» **Work instructions**: Which of the lines below hold the word "Machine"? Pull each of them out.

=== Task input ===

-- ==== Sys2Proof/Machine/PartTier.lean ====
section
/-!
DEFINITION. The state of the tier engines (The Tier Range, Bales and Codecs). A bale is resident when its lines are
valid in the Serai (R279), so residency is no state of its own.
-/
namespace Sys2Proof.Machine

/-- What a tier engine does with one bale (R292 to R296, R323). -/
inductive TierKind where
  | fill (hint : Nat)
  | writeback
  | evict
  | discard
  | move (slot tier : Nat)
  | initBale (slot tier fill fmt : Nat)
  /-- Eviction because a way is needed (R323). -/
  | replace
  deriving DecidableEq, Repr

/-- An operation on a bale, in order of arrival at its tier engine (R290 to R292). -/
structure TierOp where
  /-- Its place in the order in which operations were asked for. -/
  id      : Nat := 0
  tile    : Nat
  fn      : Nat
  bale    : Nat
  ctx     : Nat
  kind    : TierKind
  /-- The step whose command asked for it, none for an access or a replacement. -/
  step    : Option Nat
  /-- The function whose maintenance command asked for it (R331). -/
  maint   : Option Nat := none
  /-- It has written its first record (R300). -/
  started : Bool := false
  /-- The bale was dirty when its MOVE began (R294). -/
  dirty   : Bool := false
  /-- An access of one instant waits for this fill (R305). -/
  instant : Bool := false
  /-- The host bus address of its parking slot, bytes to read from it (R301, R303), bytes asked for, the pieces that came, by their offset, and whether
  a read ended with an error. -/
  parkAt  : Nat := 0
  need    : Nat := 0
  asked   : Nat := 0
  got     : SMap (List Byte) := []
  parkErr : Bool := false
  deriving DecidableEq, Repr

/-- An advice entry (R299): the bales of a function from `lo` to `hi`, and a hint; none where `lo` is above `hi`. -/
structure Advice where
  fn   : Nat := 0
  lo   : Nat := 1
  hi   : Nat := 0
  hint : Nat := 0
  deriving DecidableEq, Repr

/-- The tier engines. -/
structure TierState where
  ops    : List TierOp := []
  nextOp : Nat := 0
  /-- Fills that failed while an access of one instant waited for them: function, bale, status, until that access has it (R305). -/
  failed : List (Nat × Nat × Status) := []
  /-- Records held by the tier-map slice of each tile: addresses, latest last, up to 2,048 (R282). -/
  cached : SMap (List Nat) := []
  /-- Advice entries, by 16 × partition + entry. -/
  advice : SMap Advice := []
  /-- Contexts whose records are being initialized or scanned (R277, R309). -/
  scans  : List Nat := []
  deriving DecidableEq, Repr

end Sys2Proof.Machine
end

===
=== Task input ===

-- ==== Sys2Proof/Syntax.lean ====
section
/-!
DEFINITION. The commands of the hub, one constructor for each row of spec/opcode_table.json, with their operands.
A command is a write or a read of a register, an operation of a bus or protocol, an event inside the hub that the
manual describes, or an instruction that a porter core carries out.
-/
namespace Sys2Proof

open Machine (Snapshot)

===

» **Task answer**:
-- ==== Sys2Proof/Machine/PartTier.lean ====
namespace Sys2Proof.Machine
end Sys2Proof.Machine
open Machine (Snapshot)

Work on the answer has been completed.